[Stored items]
········
-- ==== Sys2Proof/WellFormed.lean ====
section
/-! DEFINITION. Which terms of `Instr` are commands. The operand types have the widths of R62, so every operand is in its
range (R74, R79) but for one: `SEED` takes any value but zero (30_encoding.md R70, R71). -/

namespace Sys2Proof

/-- The further condition of R71's table: SEED's `imm16` is not 0. -/
def Instr.wellFormed : Instr → Bool
  | .enc _ => true
  | .dec _ => true
  | .pkpush _ => true
  | .pkflush => true
  | .upstart _ => true
  | .uppush _ => true
  | .inj _ _ => true
  | .dropq _ => true
  | .seed v => v != 0

end Sys2Proof
end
········
• Problem
Now write the data shown above out again, word for word.

• Task solution
-- ==== Sys2Proof/WellFormed.lean ====
section
/-! DEFINITION. Which terms of `Instr` are commands. The operand types have the widths of R62, so every operand is in its
range (R74, R79) but for one: `SEED` takes any value but zero (30_encoding.md R70, R71). -/

namespace Sys2Proof

/-- The further condition of R71's table: SEED's `imm16` is not 0. -/
def Instr.wellFormed : Instr → Bool
  | .enc _ => true
  | .dec _ => true
  | .pkpush _ => true
  | .pkflush => true
  | .upstart _ => true
  | .uppush _ => true
  | .inj _ _ => true
  | .dropq _ => true
  | .seed v => v != 0

end Sys2Proof
end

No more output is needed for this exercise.